BRIEF DESCRIPTION OF THE DRAWINGS

[0023]The accompanying drawings are not intended to be drawn to scale. Like reference numbers and designations in the various drawings indicate like elements. For purposes of clarity, not every component can be labeled in every drawing. In the drawings:

[0024]FIG. 1 depicts an example system for annotation of medical procedures using a user interface and application framework.

[0025]FIG. 2 illustrates an example of annotation cards displayed in an annotation interface.

[0026]FIGS. 3-10 illustrates different example of an annotation interface along with their features and operation modes.

[0027]FIG. 11 illustrates an example of a surgical system, in accordance with some aspects of the technical solutions.

[0028]FIG. 12 illustrates an example block diagram of an example computer system is shown, in accordance with some aspects of the technical solutions.

[0029]FIG. 13 illustrates an example flow diagram of a method for annotation of medical procedures using a user interface and application framework.
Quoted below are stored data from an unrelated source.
-- ==== Sys2Proof/Machine/MatchEngine.lean ====
section
/-! DEFINITION. The match engine (spec/42_match_engine.md sections 1 and 2). -/

namespace Sys2Proof.Machine

/-- How far the bytes from a and from b agree, up to a cap (R150). The comparison runs on into the bytes being matched. -/
def commonPrefix (f : Nat → Byte) : Nat → Nat → Nat → Nat
  | _, _, 0 => 0
  | a, b, cap + 1 => if f a = f b then commonPrefix f (a + 1) (b + 1) cap + 1 else 0

/-- CAP(pos) (R150). -/
def matchCap (pr : Params) (n pos : Nat) : Nat := min (lmax pr) (n - pos)

/-- ML(pos, off) (R150), of n input bytes f. The bytes behind pos are taken from SRC, which R151 allows. -/
def matchLength (pr : Params) (f : Nat → Byte) (n pos off : Nat) : Nat :=
  commonPrefix f (pos - off) pos (matchCap pr n pos)

/-- The match found so far. -/
structure Best where
  len : Nat
  off : Nat
deriving DecidableEq, Repr

/-- k offsets from off on, ascending; a strictly longer match replaces the best (R153, R154). -/
def scanOffsets (ml : Nat → Nat) : Nat → Nat → Best → Best
  | _, 0, best => best
  | off, k + 1, best =>
    scanOffsets ml (off + 1) k (if best.len < ml off then { len := ml off, off := off } else best)

/-- FIND at pos (R153): offsets 1..min(N, pos), skipped when no match of P bytes is possible. -/
def findMatch (pr : Params) (f : Nat → Byte) (n pos : Nat) : Best :=
  if pr.p ≤ matchCap pr n pos then
    scanOffsets (matchLength pr f n pos) 1 (min (winSize pr) pos) { len := 0, off := 0 }
  else { len := 0, off := 0 }

/-- The token EMIT chooses: greedy (R156). -/
def chooseToken (pr : Params) (f : Nat → Byte) (pos : Nat) (best : Best) : Instr :=
  if pr.p ≤ best.len then .matchTok best.off best.len else .lit (f pos)

/-- How many input bytes that token consumes (R157). -/
def consumed (pr : Params) (best : Best) : Nat := if pr.p ≤ best.len then best.len else 1

/-- Phase C_FIND: while POS < n search (R153), then flush (R160). R160 names no phase for its loop's test: that C_FIND is
visited at POS = n too, to make it and go on to C_FLUSH, is the model's choice (log entry 30, DESIGN CHOICE). -/
def engineFind (s : State) : Out :=
  if s.eng.pos < s.regs.srcLen.toNat then
    let best := findMatch s.params s.srcByte s.regs.srcLen.toNat s.eng.pos
    .next { s with eng.bestLen := best.len, eng.bestOff := best.off, eng.phase := .cEmit }
  else .next { s with eng.phase := .cFlush }

/-- EMIT (R157): the token's bits, its bytes into the window, POS on. -/
def emit (s : State) : Raise State :=
  let best : Best := { len := s.eng.bestLen, off := s.eng.bestOff }
  match putBits (tokenBits s.hw.order s.params (chooseToken s.params s.srcByte s.eng.pos best)) s with
  | .error e => .error e
  | .ok t =>
    let u := winConsume s.eng.pos (consumed s.params best) t
    .ok { u with eng.pos := s.eng.pos + consumed s.params best, eng.phase := .cFind }

/-- Phase C_EMIT. No run has POS + the bytes consumed above SRC_LEN; the guard is the model's (log entry 13). -/
def engineEmit (s : State) : Out :=
  if s.eng.pos + consumed s.params { len := s.eng.bestLen, off := s.eng.bestOff } ≤ s.regs.srcLen.toNat then
    settle (emit s)
  else .fault .srcOutOfRange

/-- Phase C_FLUSH (41_framer R128), and the results of ENCODE (R160). -/
def engineFlush (s : State) : Out :=
  match flush s with
  | .error e => settle (.error e)
  | .ok t => .next (succeed (BitVec.ofNat 32 (bytesFor t.eng.obits)) t.regs.srcLen t)

end Sys2Proof.Machine
end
[0030]FIGS. 14-16 illustrate examples of annotation interfaces along with their features for user interaction.

DETAILED DESCRIPTION

[0031]Following below are more detailed descriptions of various concepts related to, and implementations of, systems, methods, apparatuses for providing a user interface and an application for labeling and annotation of medical procedures. The various concepts introduced above and discussed in greater detail below can be implemented in any of numerous ways.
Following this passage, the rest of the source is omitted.